Revision of Priority Sector Lending (PSL) Guidelines by RBI

 In an attempt to bring about a sharper focus on inclusive development and in order to align the PSL with emerging national priorities, RBI has undertaken a revision of PSL guidelines that would enable:

(1) Better credit penetration to credit deficient areas through: 
    (a) Announcement of fresh category for eligibility under bank funding:-
              (i) Start-ups with a lending limit of upto Rs. 50 crore
             (ii) Loans to farmers for installation of solar power plants for solarisation of grid connected agriculture pumps    
            (iii) Loans for setting up Compressed Bio Gas (CBG) plants
    (b) higher weightage (125%) has been assigned to incremental priority sector credit in 184 identified districts where priority sector credit flow has been comparatively low (per capita PSL less than Rs. 6,000). Lower weight (90%) would be assigned for incremental priority sector credit in the 205 identified districts where the credit flow is comparatively higher (per capita PSL greater than Rs. 25,000).
Interpretation for (b): 

Banks with operations in districts where the credit flow is comparatively lower will need to step up lending to the priority sector so that they can reap the benefit of lower risk weight while banks with operations in districts where the credit flow is comparatively higher will be encouraged to maintain the lending momentum, else they risk attracting higher risk weights. 

 (2) Increase the lending to small and marginal farmers and weaker sections of the society:  

(a) Lending targets prescribed for “small and marginal farmers” (SMF) and “weaker sections” are being increased in a phased manner.
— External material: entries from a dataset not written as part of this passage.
/-- The rows without an encoding: steps that the device takes by itself or for an agent outside it. -/
def isDeviceStep : Instr → Bool
  | .add _ _ _ _ _ _ _ => false
  | .addRL _ _ _ _ _ _ _ => false
  | .addRK _ _ _ _ _ => false
  | .addRI _ _ _ _ => false
  | .sub _ _ _ _ _ _ _ => false
  | .subRL _ _ _ _ _ _ _ => false
  | .subRK _ _ _ _ _ => false
  | .subRI _ _ _ _ => false
  | .mul _ _ _ _ _ _ => false
  | .mulRL _ _ _ _ _ _ => false
  | .mulRK _ _ _ _ _ => false
  | .mulRI _ _ _ _ => false
  | .mulh _ _ _ _ _ _ => false
  | .mulhRL _ _ _ _ _ _ => false
  | .mulhRK _ _ _ _ _ => false
  | .mulhRI _ _ _ _ => false
  | .mulhu _ _ _ _ _ _ => false
  | .mulhuRL _ _ _ _ _ _ => false
  | .mulhuRK _ _ _ _ _ => false
  | .mulhuRI _ _ _ _ => false
  | .div _ _ _ _ _ _ => false
  | .divRL _ _ _ _ _ _ => false
  | .divRK _ _ _ _ _ => false
  | .divRI _ _ _ _ => false
  | .divu _ _ _ _ _ _ => false
  | .divuRL _ _ _ _ _ _ => false
  | .divuRK _ _ _ _ _ => false
  | .divuRI _ _ _ _ => false
  | .rem _ _ _ _ _ _ => false
  | .remRL _ _ _ _ _ _ => false
  | .remRK _ _ _ _ _ => false
  | .remRI _ _ _ _ => false
  | .remu _ _ _ _ _ _ => false
  | .remuRL _ _ _ _ _ _ => false
  | .remuRK _ _ _ _ _ => false
  | .remuRI _ _ _ _ => false
  | .and _ _ _ _ _ _ => false
  | .andRL _ _ _ _ _ _ => false
  | .andRK _ _ _ _ _ => false
  | .andRI _ _ _ _ => false
  | .or _ _ _ _ _ _ => false
  | .orRL _ _ _ _ _ _ => false
  | .orRK _ _ _ _ _ => false
  | .orRI _ _ _ _ => false
  | .xor _ _ _ _ _ _ => false
  | .xorRL _ _ _ _ _ _ => false
  | .xorRK _ _ _ _ _ => false
  | .xorRI _ _ _ _ => false
  | .andn _ _ _ _ _ _ => false
  | .andnRL _ _ _ _ _ _ => false
  | .andnRK _ _ _ _ _ => false
  | .andnRI _ _ _ _ => false
  | .orn _ _ _ _ _ _ => false
  | .ornRL _ _ _ _ _ _ => false
  | .ornRK _ _ _ _ _ => false
  | .ornRI _ _ _ _ => false
  | .shl _ _ _ _ _ _ => false
  | .shlRL _ _ _ _ _ _ => false
  | .shlRK _ _ _ _ _ => false
  | .shlRI _ _ _ _ => false
  | .shr _ _ _ _ _ _ => false
  | .shrRL _ _ _ _ _ _ => false
  | .shrRK _ _ _ _ _ => false
  | .shrRI _ _ _ _ => false
  | .sar _ _ _ _ _ _ => false
  | .sarRL _ _ _ _ _ _ => false
  | .sarRK _ _ _ _ _ => false
  | .sarRI _ _ _ _ => false
  | .rol _ _ _ _ _ _ => false
  | .rolRL _ _ _ _ _ _ => false
  | .rolRK _ _ _ _ _ => false
  | .rolRI _ _ _ _ => false
  | .ror _ _ _ _ _ _ => false
  | .rorRL _ _ _ _ _ _ => false
  | .rorRK _ _ _ _ _ => false
  | .rorRI _ _ _ _ => false
  | .min _ _ _ _ _ _ => false
  | .minRL _ _ _ _ _ _ => false
  | .minRK _ _ _ _ _ => false
  | .minRI _ _ _ _ => false
  | .max _ _ _ _ _ _ => false
  | .maxRL _ _ _ _ _ _ => false
  | .maxRK _ _ _ _ _ => false
  | .maxRI _ _ _ _ => false
  | .minu _ _ _ _ _ _ => false
  | .minuRL _ _ _ _ _ _ => false
  | .minuRK _ _ _ _ _ => false
  | .minuRI _ _ _ _ => false
  | .maxu _ _ _ _ _ _ => false
  | .maxuRL _ _ _ _ _ _ => false
  | .maxuRK _ _ _ _ _ => false
  | .maxuRI _ _ _ _ => false
  | .abs _ _ _ _ _ _ => false
  | .clz _ _ _ _ => false
  | .ctz _ _ _ _ => false
  | .popc _ _ _ _ => false
  | .bswap _ _ _ _ _ => false
  | .brev _ _ _ _ _ => false
  | .sext _ _ _ _ => false
  | .zext _ _ _ _ => false
  | .ext _ _ _ _ => false
  | .extRL _ _ _ _ => false
  | .extRK _ _ _ _ => false
  | .extRI _ _ _ _ => false
  | .ins _ _ _ _ => false
  | .insRL _ _ _ _ => false
  | .insRK _ _ _ _ => false
  | .insRI _ _ _ _ => false
  | .cmp _ _ _ _ _ _ _ => false
  | .cmpRL _ _ _ _ _ _ _ => false
  | .cmpRK _ _ _ _ _ => false
  | .cmpRI _ _ _ _ => false
  | .tst _ _ _ _ _ _ => false
  | .tstRL _ _ _ _ _ _ => false
  | .tstRK _ _ _ _ _ _ => false
  | .tstRI _ _ _ _ => false
  | .sel _ _ _ _ _ _ => false
  | .selRL _ _ _ _ _ _ => false
  | .mov _ _ _ _ => false
  | .movRL _ _ _ _ => false
  | .movRK _ _ _ _ => false
  | .movRI _ _ _ => false
  | .movi _ _ _ => false
  | .movh _ _ _ => false
  | .pset _ _ _ _ _ => false
  | .rdp _ _ => false
  | .wrp _ _ _ => false
  | .wrpRL _ _ _ => false
  | .vadd _ _ _ _ _ _ _ => false
  | .vaddRL _ _ _ _ _ _ _ => false
  | .vaddRK _ _ _ _ _ => false
  | .vsub _ _ _ _ _ _ _ => false
  | .vsubRL _ _ _ _ _ _ _ => false
  | .vsubRK _ _ _ _ _ => false
  | .vmul _ _ _ _ _ _ _ => false
  | .vmulRL _ _ _ _ _ _ _ => false
  | .vmulRK _ _ _ _ _ => false
  | .vmin _ _ _ _ _ _ => false
  | .vminRL _ _ _ _ _ _ => false
  | .vminRK _ _ _ _ _ => false
  | .vmax _ _ _ _ _ _ => false
  | .vmaxRL _ _ _ _ _ _ => false
  | .vmaxRK _ _ _ _ _ => false
  | .vavg _ _ _ _ _ _ => false
  | .vavgRL _ _ _ _ _ _ => false
  | .vavgRK _ _ _ _ _ => false
  | .vabsd _ _ _ _ _ _ => false
  | .vabsdRL _ _ _ _ _ _ => false
  | .vabsdRK _ _ _ _ _ => false
  | .vdot _ _ _ _ _ _ _ => false
  | .vdotRL _ _ _ _ _ _ _ => false
  | .vdotRK _ _ _ _ _ _ => false
  | .vsum _ _ _ _ _ => false
  | .vsplat _ _ _ _ => false
  | .vshf _ _ _ _ _ => false
  | .vshfRL _ _ _ _ _ => false
  | .vpack _ _ _ _ _ _ _ => false
  | .vpackRL _ _ _ _ _ _ _ => false
  | .vcmp _ _ _ _ _ _ _ => false
  | .vcmpRL _ _ _ _ _ _ _ => false
  | .vcmpRK _ _ _ _ _ => false
  | .vsel _ _ _ _ _ => false
  | .vselRL _ _ _ _ _ => false
  | .vselRK _ _ _ _ _ => false
  | .rand _ _ _ _ _ => false
  | .randRL _ _ _ _ _ => false
  | .randRK _ _ _ _ _ => false
  | .randRI _ _ _ _ => false
  | .randf _ _ _ _ _ => false
  | .randfRL _ _ _ _ _ => false
  | .randfRK _ _ _ _ _ => false
  | .randfRI _ _ _ _ => false
  | .fadd _ _ _ _ _ _ => false
  | .faddRL _ _ _ _ _ _ => false
  | .faddRK _ _ _ _ _ => false
  | .fsub _ _ _ _ _ _ => false
  | .fsubRL _ _ _ _ _ _ => false
  | .fsubRK _ _ _ _ _ => false
  | .fmul _ _ _ _ _ _ => false
  | .fmulRL _ _ _ _ _ _ => false
  | .fmulRK _ _ _ _ _ => false
  | .fdiv _ _ _ _ _ _ => false
  | .fdivRL _ _ _ _ _ _ => false
  | .fdivRK _ _ _ _ _ => false
  | .fma _ _ _ _ _ _ _ => false
  | .fmaRL _ _ _ _ _ _ _ => false
  | .fmaRK _ _ _ _ _ _ => false
  | .fsqrt _ _ _ _ _ => false
  | .fmin _ _ _ _ _ => false
  | .fminRL _ _ _ _ _ => false
  | .fminRK _ _ _ _ _ => false
  | .fmax _ _ _ _ _ => false
  | .fmaxRL _ _ _ _ _ => false
  | .fmaxRK _ _ _ _ _ => false
  | .fabs _ _ _ _ => false
  | .fneg _ _ _ _ => false
  | .fcmp _ _ _ _ _ _ => false
  | .fcmpRL _ _ _ _ _ _ => false
  | .fcmpRK _ _ _ _ _ => false
  | .fclass _ _ _ _ => false
  | .fcvt _ _ _ _ _ => false
  | .fcvtRL _ _ _ _ _ => false
  | .fcvtRK _ _ _ _ _ => false
  | .fround _ _ _ _ _ => false
  | .vfma _ _ _ _ _ _ _ => false
  | .vfmaRL _ _ _ _ _ _ _ => false
  | .vfmaRK _ _ _ _ _ _ => false
  | .xcvt _ _ _ => false
  | .tdesc _ _ _ _ _ => false
  | .tdescRL _ _ _ _ _ => false
  | .tdescRK _ _ _ _ _ => false
  | .tdescRI _ _ _ _ => false
  | .tfree _ _ => false
  | .tinfo _ _ _ _ => false
  | .tinfoRI _ _ _ _ => false
  | .tadd _ _ _ _ _ _ _ => false
  | .tsub _ _ _ _ _ _ _ => false
  | .tmul _ _ _ _ _ _ _ => false
  | .tmax _ _ _ _ _ _ _ => false
  | .tmin _ _ _ _ _ _ _ => false
  | .tfma _ _ _ _ _ _ _ => false
  | .tscale _ _ _ _ _ _ _ => false
  | .tscaleRL _ _ _ _ _ _ _ => false
  | .tscaleRK _ _ _ _ _ _ _ => false
  | .tcvt _ _ _ _ _ _ => false
  | .tredmax _ _ _ _ _ _ => false
  | .tredsum _ _ _ _ _ => false
  | .ttrans _ _ _ _ _ => false
  | .tfill _ _ _ _ _ _ => false
  | .tfillRL _ _ _ _ _ _ => false
  | .tfillRK _ _ _ _ _ => false
  | .tget _ _ _ _ => false
  | .tgetRL _ _ _ _ => false
  | .tgetRK _ _ _ _ => false
  | .tgetRI _ _ _ _ => false
  | .tset _ _ _ _ => false
  | .tsetRL _ _ _ _ => false
  | .tsetRK _ _ _ _ => false
  | .tsetRI _ _ _ _ => false
  | .mxm _ _ _ _ _ _ _ => false
  | .mxmRL _ _ _ _ _ _ _ => false
  | .mxmRK _ _ _ _ _ _ _ => false
  | .mxmz _ _ _ _ _ _ _ => false
  | .mxmzRL _ _ _ _ _ _ _ => false
  | .mxmzRK _ _ _ _ _ _ _ => false
  | .mxflush _ _ _ => false
  | .mxnorm _ _ _ _ => false
  | .mxnormRL _ _ _ _ => false
  | .mxexp _ _ _ _ => false
  | .ld _ _ _ _ _ _ _ _ => false
  | .ldRL _ _ _ _ _ _ _ _ => false
  | .ldRK _ _ _ _ _ => false
  | .ldRI _ _ _ _ => false
  | .st _ _ _ _ _ _ _ => false
  | .stRL _ _ _ _ _ _ _ => false
  | .stRK _ _ _ _ _ => false
  | .stRI _ _ _ _ => false
  | .ld2 _ _ _ _ _ _ => false
  | .ld2RL _ _ _ _ _ _ => false
  | .ld2RK _ _ _ _ => false
  | .ld2RI _ _ _ _ => false
  | .st2 _ _ _ _ _ _ => false
  | .st2RL _ _ _ _ _ _ => false
  | .st2RK _ _ _ _ => false
  | .st2RI _ _ _ _ => false
  | .ldq _ _ _ _ _ _ _ => false
  | .ldqRL _ _ _ _ _ _ _ => false
  | .ldb _ _ _ _ _ _ _ _ => false
  | .ldbRL _ _ _ _ _ _ _ _ => false
  | .ldbRK _ _ _ _ _ _ => false
  | .ldfe _ _ _ _ _ _ => false
  | .ldfeRL _ _ _ _ _ _ => false
  | .ldfeRK _ _ _ _ _ => false
  | .ldfeRI _ _ _ _ => false
  | .stfe _ _ _ _ _ => false
  | .stfeRL _ _ _ _ _ => false
  | .stfeRK _ _ _ _ _ => false
  | .stfeRI _ _ _ _ => false
  | .feset _ _ _ _ _ => false
  | .fesetRL _ _ _ _ _ => false
  | .fesetRK _ _ _ _ => false
  | .fesetRI _ _ _ => false
  | .pref _ _ _ _ => false
  | .prefRL _ _ _ _ => false
  | .prefRK _ _ _ _ => false
  | .prefRI _ _ _ => false
  | .cwb _ _ _ => false
  | .cwbRL _ _ _ => false
  | .cwbRK _ _ _ => false
  | .cwbRI _ _ _ => false
  | .cinv _ _ _ => false
  | .cinvRL _ _ _ => false
  | .cinvRK _ _ _ => false
  | .cinvRI _ _ _ => false
  | .aadd _ _ _ _ _ _ => false
  | .aaddRL _ _ _ _ _ _ => false
  | .aand _ _ _ _ _ _ => false
  | .aandRL _ _ _ _ _ _ => false
  | .aor _ _ _ _ _ _ => false
  | .aorRL _ _ _ _ _ _ => false
  | .axor _ _ _ _ _ _ => false
  | .axorRL _ _ _ _ _ _ => false
  | .amin _ _ _ _ _ _ => false
  | .aminRL _ _ _ _ _ _ => false
  | .amax _ _ _ _ _ _ => false
  | .amaxRL _ _ _ _ _ _ => false
  | .aminu _ _ _ _ _ _ => false
  | .aminuRL _ _ _ _ _ _ => false
  | .amaxu _ _ _ _ _ _ => false
  | .amaxuRL _ _ _ _ _ _ => false
  | .aswp _ _ _ _ _ _ => false
  | .aswpRL _ _ _ _ _ _ => false
  | .acas _ _ _ _ _ _ _ => false
  | .acasRL _ _ _ _ _ _ _ => false
  | .afadd _ _ _ _ _ _ => false
  | .afaddRL _ _ _ _ _ _ => false
  | .axadd _ _ _ _ _ _ => false
  | .axaddRL _ _ _ _ _ _ => false
  | .fence _ _ => false
  | .bara _ _ _ _ => false
  | .baraRL _ _ _ _ => false
  | .barc _ _ _ _ => false
  | .barcRL _ _ _ _ => false
  | .swait _ _ _ _ => false
  | .swaitRL _ _ _ _ => false
  | .swaitRK _ _ _ _ => false
  | .swaitRI _ _ _ _ => false
  | .sarm _ _ _ _ _ _ _ _ => false
  | .sarmRL _ _ _ _ _ _ _ _ => false
  | .cpy _ _ _ _ _ _ => false
  | .cpyRL _ _ _ _ _ _ => false
  | .cpy2 _ _ _ _ _ _ => false
  | .cpy2RL _ _ _ _ _ _ => false
  | .cpyg _ _ _ _ _ _ => false
  | .tload _ _ _ _ _ _ _ => false
  | .tloadRL _ _ _ _ _ _ _ => false
  | .tstore _ _ _ _ _ _ => false
  | .tstoreRL _ _ _ _ _ _ => false
  | .jpoll _ _ _ _ => false
  | .jwait _ _ _ => false
  | .jcancel _ _ _ => false
  | .b _ _ => false
  | .call _ _ => false
  | .dbnz _ _ _ => false
  | .jmp _ _ => false
  | .jmpRL _ _ => false
  | .callr _ _ => false
  | .callrRL _ _ => false
  | .ret _ _ => false
  | .spawn _ _ _ _ _ _ _ => false
  | .spawnRL _ _ _ _ _ _ _ => false
  | .launch _ _ _ _ _ => false
  | .launchRL _ _ _ _ _ => false
  | .qpush _ _ _ _ _ => false
  | .qpushRL _ _ _ _ _ => false
  | .qpop _ _ _ _ => false
  | .done _ => false
  | .waitc _ => false
  | .yield _ => false
  | .halt _ _ _ => false
  | .sleep _ _ => false
  | .sleepRL _ _ => false
  | .prio _ _ _ => false
  | .prioRL _ _ _ => false
  | .rsr _ _ _ => false
  | .wsr _ _ _ => false
  | .wsrRL _ _ _ => false
  | .trap _ _ => false
  | .trapRL _ _ => false
  | .wake _ _ => false
  | .kill _ _ _ => false
  | .resume _ _ _ => false
  | .slotw _ _ _ => false
  | .slotwRL _ _ _ => false
  | .plbi _ _ _ => false
  | .plbiRL _ _ _ => false
  | .tlbi _ _ => false
  | .tlbiRL _ _ => false
  | .pmig _ _ _ _ _ => false
  | .pmigRL _ _ _ _ _ => false
  | .ovl _ _ _ => false
  | .ovlq _ _ _ => false
  | .ovlqRL _ _ _ => false
  | .fmai _ _ _ => false
  | .registerWrite _ => true
  | .launchQueueTailWrite _ => true
  | .launchRecordDiscard _ => true
  | .chunkRequest _ => true
  | .chunkGrant _ => true
  | .readyEntryAging _ _ => true
  | .dispatchOffer _ => true
  | .contextClaim _ => true
  | .claimLost _ => true
  | .contextFill _ => true
  | .contextEviction _ _ => true
  | .contextWritebackPerformed _ _ => true
  | .contextWritebackRetry _ => true
  | .claimPageFaultReoffer _ _ => true
  | .stealRequest _ => true
  | .stealServe _ => true
  | .dequeSiblingSteal _ => true
  | .gangReserve _ => true
  | .issueCycle _ => true
  | .contextMessageApply _ => true
  | .joinMessage _ => true
  | .wakeMessage _ => true
  | .nackMessage _ => true
  | .killAtHome _ => true
  | .resumeAtHome _ => true
  | .sleepWake _ => true
  | .pageFaultTimedWake _ => true
  | .faultRecordAppend _ => true
  | .handlerWakeRetry _ => true
  | .errorLogAppend _ => true
  | .elogLostClear _ => true
  | .plbRefill _ => true
  | .plbiCoreInvalidate _ _ => true
  | .translationLookup _ => true
  | .pfqMessageAccept _ _ => true
  | .pfqHeadWrite _ => true
  | .tlbiBrickInvalidate _ _ => true
  | .migrationRound _ => true
  | .migrationFreeze _ => true
  | .migrationFreezeAbandon _ => true
  | .partRectWrite _ => true
  | .clmTspBankAccess _ => true
  | .feWaitTimeout _ _ => true
  | .feNoentRetry _ => true
  | .barWaitTimeout _ _ => true
  | .storeBufferAccept _ => true
  | .fenceProbe _ => true
  | .probeEcho _ => true
  | .readRequest _ => true
  | .subscribeRequest _ => true
  | .precisionChange _ => true
  | .storeRequest _ => true
  | .homeAtomic _ => true
  | .writeBack _ => true
  | .dropNotice _ => true
  | .snoopShare _ => true
  | .snoopInvalidate _ => true
  | .update _ => true
  | .homeEntryLeaseExpiry _ => true
  | .heldWriteLeaseExpiry _ => true
  | .combineEntryClose _ => true
  | .hostCxlMemRead _ => true
  | .hostCxlMemWrite _ _ => true
  | .hostSnoop _ _ => true
  | .pcieCompletion _ _ => true
  | .pcieCompletionTimeout _ => true
  | .talakGet _ _ _ => true
  | .talakGetLease _ _ => true
  | .talakRenew _ _ _ => true
  | .talakPut _ _ _ => true
  | .talakAtomic _ _ _ _ _ _ => true
  | .talakAck _ => true
  | .talakNack _ _ => true
  | .overlayLoadComplete _ _ => true
  | .overlayLoadFail _ _ => true
  | .jobSubmission _ => true
  | .jobStart _ => true
  | .copyLineWrite _ _ => true
  | .tileRefreshStart _ => true
  | .tileRefreshComplete _ _ => true
  | .tileRefreshFail _ _ => true
  | .tileZeroingComplete _ _ => true
  | .tileOpArrival _ => true
  | .tileOpExecute _ => true
  | .tdescDiscardNotice _ => true
  | .geyserAdmission _ => true
  | .geyserHoldExpire _ _ => true
  | .geyserRetryReissue _ => true
  | .engineSelect _ => true
  | .stackFire _ => true
  | .engineNormOp _ => true
  | .ctCommit _ => true
  | .circuitTuningComplete => true
  | .circuitTuneTimeout _ => true
  | .brickQuiesce _ => true
  | .brickQuiesceComplete => true
  | .brickLinkTrained => true
  | .attGo _ => true
  | .attestationComplete => true
  | .coldBoot => true
  | .recoveryImageWrite _ => true
  | .ucieRetrainFail _ _ => true
  | .eccError _ => true
  | .thermalThrottle _ _ _ => true
  | .talakReply _ _ => true
  | .talakFlitCrcRetry _ => true
  | .ucieLinkRetraining _ _ => true
  | .backInvalidateResponse _ _ => true
  | .cxlCacheGrant _ _ _ => true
Comprehensive Picture & Possible Scenario:

  • For regional rural banks (RRBs) and small finance banks (SFBs), the PSL target is 75%. The overall PSL target of only urban co-operative banks will go up in a phased manner from the existing target of 40%  to 75% by March-end FY 2024.
  • As per the revised targets for lending to SMFs (within the overall PSL target), banks (excluding urban co-operative banks) will need to step up loans to this segment in a phased manner from 8% in FY 2021 to 10% by FY 2024.
  • Lending target for weaker sections for domestic commercial banks and small finance banks goes up in a phased manner from 10% in FY 2021 to 12 % in FY 2024.
  • Applicable target for lending by all domestic banks (other than Urban Co-op Banks) and foreign banks with more than 20 branches to the non-corporate farmers for FY 2020-21 will be 12.14% of Adjusted Net Bank Credit (ANBC) or Credit Equivalent of Off-balance sheet exposure (CEOBE), whichever is higher. These banks should make all efforts to reach the level of 13.5% of ANBC (erstwhile target for direct lending to agriculture sector).
  • Banks (excluding urban co-operative banks) will need to step up loans to this segment in a phased manner from 8% in FY 2021 to 10% by FY 2024.
(b) Higher credit limit (i.e upto Rs. 5 crore) has been specified for Farmers Producers Organisations (FPOs) / Farmers Producers Companies (FPCs) undertaking farming with assured marketing of their produce at a pre-determined price.

(3) Credit boost to renewable energy: Loan limits for renewable energy have been doubled from Rs. 15 crore to Rs. 30 crore. For individual households, the renewable energy loan limit will be Rs. 10 lakh per borrower.
(4) Improvement of Health infrastructure: Credit limit for health infrastructure (including that under "Ayushman Bharat" has been doubled to Rs. 10 crore (Tier 2 to Tier 6 cities).